11 Everyday Heroes Who Bring Healthcare to Those in Need
The Refugee's Refugee
The calls flood in, often ten or 12 a day. Some callers speak fluent English; others, almost none. A mother of three with a kidney problem who hasn't urinated in 48 hours. A man whose terrible ear pain isn't responding to antibiotics. A woman puzzling over her mammogram and ultrasound results (she recognizes "malignancy" but not "low suspicion"). In each case, the need is urgent, and the refrain is the same: "Everyone said to call Dr. Mona."
Dr. Mona is Mona Megahed, MD, 39, an Atlanta-area pediatrician who's made it her second job to provide healthcare to the refugees around her, solving their medical problems herself when she can and getting creative when she can't. With a phone call here and an arm twist there, she finds the specialist—oral surgeon, internist, you name it—whose services are required and often finagles a discount to boot.

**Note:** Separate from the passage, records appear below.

-- ==== Sys2Proof/Laws/EvolvesStalls.lean ====
section
/-!
SUPPORT. Every operation of Stalls.lean is an evolution (Laws/Evolves.lean).
-/
namespace Sys2Proof
namespace Machine

variable {pm : Part → Bool} {a : Store} {s : State}

theorem setStall_evolves (hp : pm .stalls = true) (h : Evolves pm a s.store) (g : Fin 48) (f : Stall → Stall) :
    Evolves pm a (setStall g f s).store := Evolves.stalls hp _ h

theorem enterState_evolves (h : Evolves pm a s.store) (g : Nat) (c : Nat) :
    Evolves pm a (enterState g c s).store := by
  unfold enterState
  repeat' first | with_reducible assumption | (with_reducible first | apply put_evolves)

theorem tellStall_evolves (h_ctxs : pm .ctxs = true) (h : Evolves pm a s.store) (g : Nat) (ops : List Nat)
    (st : Nat) (aa : Option Nat) (b : Option Nat) :
    Evolves pm a (tellStall g ops st aa b s).store := by
  unfold tellStall
  repeat' first
    | with_reducible assumption | (intro _; try beta_reduce)
    | (with_reducible first | apply foldl_evolves | apply complete_evolves)

theorem showFree_evolves (h : Evolves pm a s.store) (g : Nat) : Evolves pm a (showFree g s).store := by
  unfold showFree
  repeat' first | with_reducible assumption | (with_reducible first | apply wrN_evolves)

theorem zeroPtrs_evolves (h : Evolves pm a s.store) (g : Nat) : Evolves pm a (zeroPtrs g s).store := by
  unfold zeroPtrs
  repeat' first | with_reducible assumption | (with_reducible first | apply showFree_evolves | apply wrN_evolves)

theorem replanFromRest_evolves (h_stalls : pm .stalls = true) (h : Evolves pm a s.store) (g : Fin 48) :
    Evolves pm a (replanFromRest g s).store := by
  unfold replanFromRest; try dsimp only
  repeat' first
    | with_reducible assumption | (intro _; try beta_reduce) | (with_reducible first | apply setStall_evolves)
    | simp only [store_mk, store_eta] | split

theorem showWindow_evolves (h : Evolves pm a s.store) (g : Fin 48) : Evolves pm a (showWindow g s).store := by
  unfold showWindow; try dsimp only
  repeat' first | with_reducible assumption | (intro _; try beta_reduce) | (with_reducible first | apply put_evolves)

theorem setSeam_evolves (hp : pm .seams = true) (h : Evolves pm a s.store) (g : Fin 192) (f : Seam → Seam) :
    Evolves pm a (setSeam g f s).store := Evolves.seams hp _ h

theorem showSeams_evolves (h : Evolves pm a s.store) : Evolves pm a (showSeams s).store := by
  unfold showSeams
  repeat' first | with_reducible assumption | (intro _; try beta_reduce) | (with_reducible first | apply put_evolves)

theorem freeSeam_evolves (h_seams : pm .seams = true) (h : Evolves pm a s.store) (i : Fin 192) :
    Evolves pm a (freeSeam i s).store := by
  unfold freeSeam
  repeat' first
    | with_reducible assumption | (intro _; try beta_reduce)
    | (with_reducible first | apply setSeam_evolves | apply showSeams_evolves)

theorem orphanSeam_evolves (h_seams : pm .seams = true) (h : Evolves pm a s.store) (i : Fin 192) :
    Evolves pm a (orphanSeam i s).store := by
  unfold orphanSeam
  repeat' first
    | with_reducible assumption | (intro _; try beta_reduce)
    | (with_reducible first | apply lifeAdd_evolves | apply raise_evolves | apply setF_evolves | apply setSeam_evolves | apply showSeams_evolves)
    | simp only [store_mk, store_eta]

theorem seamLoss_evolves (h_seams : pm .seams = true) (h : Evolves pm a s.store) (g : Nat) (abort : Bool) :
    Evolves pm a (seamLoss g abort s).store := by
  unfold seamLoss; try dsimp only
  repeat' first
    | with_reducible assumption | (intro _; try beta_reduce)
    | (with_reducible first | apply ite_evolves | apply forAll_evolves | apply orphanSeam_evolves | apply setSeam_evolves)
    | simp only [store_mk, store_eta] | dsimp only [id]

theorem outFlag_evolves (h : Evolves pm a s.store) (f : Fld) (g : Nat) : Evolves pm a (outFlag f g s).store := by
  unfold outFlag
  repeat' first | with_reducible assumption | (with_reducible first | apply raiseOnSet_evolves)

theorem writeArm_evolves (h : Evolves pm a s.store) (g : Nat) (aa : Arm) : Evolves pm a (writeArm g aa s).store := by
  unfold writeArm; try dsimp only
  repeat' first
    | with_reducible assumption
    | (with_reducible first | apply ite_evolves | apply add64_evolves | apply lifeAdd_evolves | apply outFlag_evolves | apply wrN_evolves)

theorem writeCutArm_evolves (h_stalls : pm .stalls = true) (h : Evolves pm a s.store) (g : Fin 48) :
    Evolves pm a (writeCutArm g s).store := by
  unfold writeCutArm
  repeat' first
    | with_reducible assumption | (intro _; try beta_reduce)
    | (with_reducible first | apply setStall_evolves | apply writeArm_evolves) | simp only [store_mk, store_eta]
    | split

theorem gateCut_evolves (h_stalls : pm .stalls = true) (h : Evolves pm a s.store) (g : Fin 48) :
    Evolves pm a (gateCut g s).store := by
  unfold gateCut; try dsimp only
  repeat' first
    | with_reducible assumption | (intro _; try beta_reduce)
    | (with_reducible first | apply ite_evolves | apply setStall_evolves)
    | simp only [store_mk, store_eta] | split

theorem setEng_evolves (hp : pm .engs = true) (h : Evolves pm a s.store) (g : Fin 48) (f : Eng → Eng) :
    Evolves pm a (setEng g f s).store := Evolves.engs hp _ h

theorem engIdle_evolves (h_engs : pm .engs = true) (h : Evolves pm a s.store) (g : Fin 48) :
    Evolves pm a (engIdle g s).store := by
  unfold engIdle
  repeat' first
    | with_reducible assumption | (intro _; try beta_reduce)
    | (with_reducible first | apply put_evolves | apply setEng_evolves) | simp only [store_mk, store_eta]

theorem enterIdle_evolves (h_engs : pm .engs = true) (h : Evolves pm a s.store) (g : Fin 48) :
    Evolves pm a (enterIdle g s).store := by
  unfold enterIdle
  repeat' first
    | with_reducible assumption | (with_reducible first | apply engIdle_evolves | apply enterState_evolves)

theorem countHold_evolves (h : Evolves pm a s.store) (g : Nat) (causes : Nat) :
    Evolves pm a (countHold g causes s).store := by
  unfold countHold
  repeat' first
    | with_reducible assumption | (intro _; try beta_reduce)
    | (with_reducible first | apply ite_evolves | apply foldl_evolves | apply lifeAdd_evolves)

theorem enterHold_evolves (h_ctxs : pm .ctxs = true) (h_stalls : pm .stalls = true) (h : Evolves pm a s.store)
    (g : Fin 48) (causes : Nat) (ret : Nat) :
    Evolves pm a (enterHold g causes ret s).store := by
  unfold enterHold; try dsimp only
  repeat' first
    | with_reducible assumption | (intro _; try beta_reduce)
    | (with_reducible first | apply clrF_evolves | apply countHold_evolves | apply put_evolves | apply raise_evolves | apply setStall_evolves)
    | (with_reducible first | apply tellStall_evolves) | simp only [store_mk, store_eta]

theorem addHold_evolves (h : Evolves pm a s.store) (g : Nat) (causes : Nat) :
    Evolves pm a (addHold g causes s).store := by
  unfold addHold
  repeat' first | with_reducible assumption | (with_reducible first | apply put_evolves)

theorem enterFault_evolves (h_ctxs : pm .ctxs = true) (h_seams : pm .seams = true) (h_stalls : pm .stalls = true)
    (h : Evolves pm a s.store) (g : Fin 48) (cause : Nat) :
    Evolves pm a (enterFault g cause s).store := by
  unfold enterFault; try dsimp only
  repeat' first
    | with_reducible assumption | (intro _; try beta_reduce)
    | (with_reducible first | apply clrF_evolves | apply enterState_evolves | apply gateCut_evolves | apply put_evolves | apply raise_evolves | apply seamLoss_evolves)
    | (with_reducible first | apply setStall_evolves | apply showWindow_evolves | apply tellStall_evolves | apply writeCutArm_evolves)
    | simp only [store_mk, store_eta] | split

theorem abortEnd_evolves (h_ctxs : pm .ctxs = true) (h_engs : pm .engs = true) (h_seams : pm .seams = true)
    (h_stalls : pm .stalls = true) (h : Evolves pm a s.store) (g : Fin 48) (code : Nat) :
    Evolves pm a (abortEnd g code s).store := by
  unfold abortEnd; try dsimp only
  repeat' first
    | with_reducible assumption | (intro _; try beta_reduce)
    | (with_reducible first | apply ite_evolves | apply clrF_evolves | apply enterIdle_evolves | apply enterState_evolves | apply seamLoss_evolves)
    | (with_reducible first | apply setStall_evolves | apply showWindow_evolves | apply tellStall_evolves | apply wrN_evolves | apply writeCutArm_evolves)
    | (with_reducible first | apply zeroPtrs_evolves) | simp only [store_mk, store_eta] | split

theorem enterRun_evolves (h_stalls : pm .stalls = true) (h : Evolves pm a s.store) (g : Fin 48) :
    Evolves pm a (enterRun g s).store := by
  unfold enterRun; try dsimp only
  repeat' first
    | with_reducible assumption | (intro _; try beta_reduce)
    | (with_reducible first | apply ite_evolves | apply enterState_evolves | apply setStall_evolves)
    | simp only [store_mk, store_eta]

theorem faultNext_evolves (h_stalls : pm .stalls = true) (h : Evolves pm a s.store) (g : Fin 48) (c : Nat) :
    Evolves pm a (faultNext g c s).store := by
  unfold faultNext; try dsimp only
  repeat' first
    | with_reducible assumption | (intro _; try beta_reduce)
    | (with_reducible first | apply ite_evolves | apply setStall_evolves)
    | simp only [store_mk, store_eta] | split

theorem ungate_evolves (h : Evolves pm a s.store) (u : Nat) :
    Evolves pm a (ungate u s).store := by
  unfold ungate; try dsimp only
  repeat' first
    | with_reducible assumption | (intro _; try beta_reduce)
    | (with_reducible first | apply ite_evolves | apply clrF_evolves)
    | simp only [store_mk, store_eta] | split

end Machine
end Sys2Proof
end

The daughter of Egyptian immigrants, Megahed discovered her avocation in 2015, when she was living in New Jersey and attended a volunteer event at a local Islamic center. There she met 11 Syrian refugee families who told her about their high cholesterol, diabetes, hepatitis C, and more. It was a true aha moment: Megahed realized she could use her Arabic skills and her physician contacts to give the families medical care.
The demand for her fairy-godmothering was immediate and nonstop. And it only increased in 2016, when she and her family moved to a neighborhood less than an hour from the refugee hub of Clarkston, Georgia. Known as "the Ellis Island of the South," Clarkston has 12,700 residents, up to half of whom are current or former refugees. Megahed swiftly got involved with a local aid group and then helped turn it into a chapter of the Syrian Community Network, which assists refugees transitioning to the U.S.
If you can't read the instructions on a medicine bottle, Dr. Mona will translate. If you've just had surgery, she knows a nurse who speaks some Arabic and can assist you in caring for post-op wounds. Even if you can't bring yourself to ask for help, she'll give it. Last year, when a woman in the refugee community began exhibiting signs of severe depression but didn't want anyone to know she was having "sad thoughts," Megahad convinced her to chat (in Arabic) with Yassar Kanawati, MD, a Syrian psychiatrist. "Now she's smiling and making eye contact," Megahed says. In November, inspired by that experience, Megahed and Kanawati started a therapy group for Syrian immigrants to help them deal with PTSD.
Not surprisingly, all this care has earned Dr. Mona her share of fans. "I love Mona so much because she is my sister here," says Sanaa Al Krad, whose husband had the ear pain (and whom Megahed connected with an ENT). "She brings happiness to me and my family."